# Parallelism

> **Background** *(skip if you've internalized this)*. Several toolkit
> primitives — especially the bootstrap family — spend the bulk of their
> wall-clock time in Python-level resample loops. For high
> ``n_resamples`` (5 000+) on cheap metrics or any ``n_resamples`` on
> expensive metrics (operating-point refit, ECE recomputation), parallel
> execution across CPU cores gives 3–10× speedup.

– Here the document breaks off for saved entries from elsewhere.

def execCopy (sid op : Nat) (s : State) : Out := onUnit (decide (sid < 60)) (engineStart sid op 0x03 1 s)
def execZero (sid op : Nat) (s : State) : Out := onUnit (decide (sid < 60)) (engineStart sid op 0x03 2 s)
def execGather (sid op : Nat) (s : State) : Out := onUnit (decide (sid < 60)) (engineStart sid op 0x04 1 s)
def execScatter (sid op : Nat) (s : State) : Out := onUnit (decide (sid < 60)) (engineStart sid op 0x04 2 s)
def execScatterAdd (sid op : Nat) (s : State) : Out := onUnit (decide (sid < 60)) (engineStart sid op 0x04 3 s)
def execSwage (sid op : Nat) (s : State) : Out := onUnit (decide (sid < 60)) (engineStart sid op 0x05 1 s)
def execTranspose (sid op : Nat) (s : State) : Out := onUnit (decide (sid < 60)) (engineStart sid op 0x06 1 s)
def execShake (sid op : Nat) (s : State) : Out := onUnit (decide (sid < 60)) (engineStart sid op 0x07 1 s)
def execCrc (sid op : Nat) (s : State) : Out := onUnit (decide (sid < 60)) (engineStart sid op 0x07 2 s)
def execVerify (sid op : Nat) (s : State) : Out := onUnit (decide (sid < 60)) (engineStart sid op 0x07 3 s)
def execSort (sid op : Nat) (s : State) : Out := onUnit (decide (sid < 60)) (engineStart sid op 0x08 1 s)
def execMerge (sid op : Nat) (s : State) : Out := onUnit (decide (sid < 60)) (engineStart sid op 0x08 2 s)
def execReduce (sid op : Nat) (s : State) : Out := onUnit (decide (sid < 60)) (engineStart sid op 0x09 1 s)
def execBroadcast (sid op : Nat) (s : State) : Out := onUnit (decide (sid < 60)) (engineStart sid op 0x09 2 s)
def execNodeAdd (sid op : Nat) (s : State) : Out := onUnit (decide (sid < 60)) (engineStart sid op 0x0A 1 s)

/-! ## Cross-replica checks (R310, R311) -/

/-- An XREP VERIFY. -/
def Op.xrep (o : Op) : Bool := o.cls == 7 && o.opcode == 3 && o.kp 55 55 == 1

/-- REPLICA of a slot, and its other coordinates (R31, R49). -/
def State.replicaOf (s : State) (sid : Nat) : Nat := fld (s.imgWord sid false 0x28) 63 44
def State.coordKey (s : State) (sid : Nat) : Nat × Nat × Nat :=
  (s.imgNat sid false 0x28 8 % 2 ^ 44, s.imgNat sid false 0x30 8, s.imgNat sid false 0x14 1)

/-- The slots of the module that hold the same shard as a slot: equal coordinates but for REPLICA, by rank. -/
def State.replicas (s : State) (sid : Nat) : List Nat :=
  sortBy (fun a b => decide (s.replicaOf a ≤ s.replicaOf b))
    (s.usedSlots.filter (fun n => decide (n < 48) && s.coordKey n == s.coordKey sid))

/-- The results of the XREP VERIFY ops of a shard in a step: slot, op, result. -/
def State.xrepResults (s : State) (st : Step) (id : Nat) (group : List Nat) : List (Nat × Nat × Nat) :=
  match s.stepRec st with
  | none => []
  | some r => (r.verifies.filter (fun v => group.contains v.1 && s.tensorId v.1 (s.opAt v.1 false v.2.1) 0 == id)).map
      (fun v => (v.1, v.2.1, v.2.2.2))

/-- The slots whose shares are replayed, once every rank of the module has its result (R311). -/
def divergent (group : List Nat) (res : List (Nat × Nat × Nat)) : List Nat :=
  let bad := (res.filter (fun v => v.2.2 != 0)).map (fun v => v.1)
  if res.length + 1 < group.length ∨ bad.isEmpty then []
  else if group.length ≤ 2 then (if group.length = 2 then group else bad)
  else if 2 * bad.length ≤ group.length - 1 then bad
  else group.filter (fun n => !bad.contains n)

/-- The result of a finished XREP VERIFY enters the ledger's record of its slot; a divergence raises REPLICA_DIVERGE, and
agreement in the replay of one charges the die that ran the diverging share (R310, R311, R315, R319). -/
def State.xrepDone (s : State) (sid : Nat) (o : Op) : State :=
  let st := (s.slot sid).step
  match s.stepRec st with
  | none => s
  | some r =>
    let miss := s.verifyMiss sid o
    let want := s.readLoc (s.resolve (s.slotDie sid) st (o.p 3)) (o.kp 63 56)
    let vs := r.verifies.filter (fun v => !(v.1 == sid && v.2.1 == o.index)) ++ [(sid, o.index, want, if miss then 1 else 0)]
    let t := s.setRec { r with verifies := vs }
    let t := if !miss && (t.slot sid).lastFault == some (0x0405, o.index) then
      (let die := t.slotDie sid
       let c : Capture := { kind := 4, fmt := shFmt (o.opnd 0).shape, core := 4 * die, array := 0, op := o.index, cond := {},
                            pack := 0, len := 0, row := [], slice := [], sums := [] }
       let u := (t.capture sid c).1
       (u.suspectDie die).setSlot sid { u.slot sid with lastFault := none })
      else t
    let id := t.tensorId sid o 0
    let g := t.replicas sid
    forEach (divergent g (t.xrepResults st id g)) (fun n u => u.raisePlan n 0x0405 o.index { typ := 0x05 }) t

/-! ## Completion of items -/

/-- Writes what an item computes, and clears the unwritten marks of DSM lines that a copy to a stack writes out (R47). -/
def State.writeItem (s : State) (sid : Nat) (o : Op) (i : Nat) : State × Nat :=
  let x := s.itemOut sid o i
  let t := forEach x.writes (fun w u => u.putAt sid o w.1 w.2.1 w.2.2) s
  let t := if o.cls = 3 ∧ o.opcode = 1 ∧ aSpace (o.opnd 1).addr ≠ 2 then
      forEach (t.spans sid o (o.itemReads i)) (fun l u => u.markLines l.1 l.2 false) t
    else t
  (t, x.flags)

/-- The site of an engine fault: the engine-cluster page, the engine's number. -/
def engineSite (cls e op : Nat) : Site := { typ := 0x05, inst := e, sub := cls, op := op }

/-- ENGINE_ITEM_COMPLETE (R175, R303): the item's output is written, and the engine takes its next. A disagreement of its
arithmetic check re-executes the item and sets REEXEC; a second one in the same item is PARTITION_FATAL. -/
def engineItemComplete (sid op item e : Nat) (disagree : Bool) (s : State) : State :=
  match s.liveOp sid op with
  | none => s
  | some o =>
    let r := s.opRun sid op
    if r.phase ≠ .running then s
    else match r.items.find? (fun x => x.index == item && x.taken && !x.finished && x.engine == e) with
      | none => s
      | some x =>
        if disagree then
          (if x.retried then s.raise (s.slotDie sid) 0x0404 (engineSite o.cls e op)
           else
             let t := s.setOp sid op { r with
               items := setItem r.items { x with retried := true }, flags := Nat.lor r.flags 1, reexec := r.reexec + 1 }
             if sid < 48 then t.bump (s.slotDie sid) 0x0D 0xC40 else t)
        else if o.cls = 0x0D ∧ s.mem.farLost.contains o.farPort then s
        else
          let (t, fl) := s.writeItem sid o item
          let again := o.cls == 0x0D && s.mem.farOps.contains (sid, op, true)
          let fl := Nat.lor fl (flagBit again 0)
          let r := t.opRun sid op
          let items := setItem r.items { x with finished := true }
          let t := t.setOp sid op { r with items := items, flags := Nat.lor r.flags fl }
          let t := if items.all (fun y => y.finished) then
              (let u := (t.finish sid o 0).engineRound sid o.cls
               if o.xrep then u.xrepDone sid o else u)
            else if o.cls = 0x0D then t
            else t.engineRound sid o.cls
          if o.cls = 0x0D ∧ items.all (fun y => y.finished) then
            { t with mem := { t.mem with farOps := t.mem.farOps.filter (fun f => !(f.1 == sid && f.2.1 == op)) } }
          else t

def execEngineItemComplete (sid op item engine : Nat) (disagree : Bool) (s : State) : Out :=
  onUnit (decide (sid < 60)) (engineItemComplete sid op item engine disagree s)

/-! ## Engines out of service (R177, R183) -/

/-- Deals afresh the untaken items of engines that left service, and gives their items in flight to the lowest engine. -/
def State.redeal (s : State) (sid cls : Nat) (gone : List Nat) : State :=
  let es := s.engines sid cls
  let m := Nat.max 1 es.length
  let w := s.work sid cls
  let idle := w.filter (fun x => !x.2.taken && gone.contains x.2.engine)
  let fly := w.filter (fun x => x.2.taken && !x.2.finished && gone.contains x.2.engine)
  let t := forEach idle (fun x t => t.putItem sid x.1 { x.2 with engine := es.getD (x.2.index % m) 0, ord := t.nextOrd sid cls }) s
  let t := forEach fly (fun x t =>
    let t := t.putItem sid x.1 { x.2 with engine := es.headD 0 }
    let r := t.opRun sid x.1
    (t.setOp sid x.1 { r with flags := Nat.lor r.flags 1, reexec := r.reexec + 1 }).bump (t.slotDie sid) 0x0D 0xC40) t
  t.engineRound sid cls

This chapter codifies eval-toolkit's *unified* parallelism design — six
principles + one internal helper that every parallel-capable public API
calls into. The goal: contributors adding ``n_jobs`` to a new function
inherit a consistent backend, reproducibility contract, and error-surface
shape without re-inventing them.

## Design principles (the six)

### 1. Single backend

All parallelism in the toolkit uses **joblib with the ``loky`` backend**.
Reasons:

- ``joblib`` is already transitive via sklearn — no new dependency.
- ``loky`` is process-based (sidesteps the GIL for CPU-bound metric calls).
- Helpful pickling-error messages save user time vs raw
  ``multiprocessing``.
- Matches the sklearn-eval ecosystem convention; callers' mental model
  carries over.

Toolkit does **not** use ``concurrent.futures``, raw ``multiprocessing``,
``threading``, or ``asyncio`` for CPU-bound parallelism.

### 2. Single helper

The single source of truth is
{func}`eval_toolkit._parallel.parallel_map` (internal — not exported in
``__all__``). Every public function that accepts ``n_jobs`` calls into
this helper rather than inlining its own ``joblib.Parallel`` invocation.

Why centralised:

- One place to update if joblib's API shifts
- Consistent error messages across the toolkit
- Smart-default semantics (auto-cap, guidance log, picklability sniff)
  apply uniformly

### 3. Opt-in per function

``n_jobs`` is an **explicit keyword-only parameter** on each
parallel-capable public function, defaulting to ``1`` (sequential).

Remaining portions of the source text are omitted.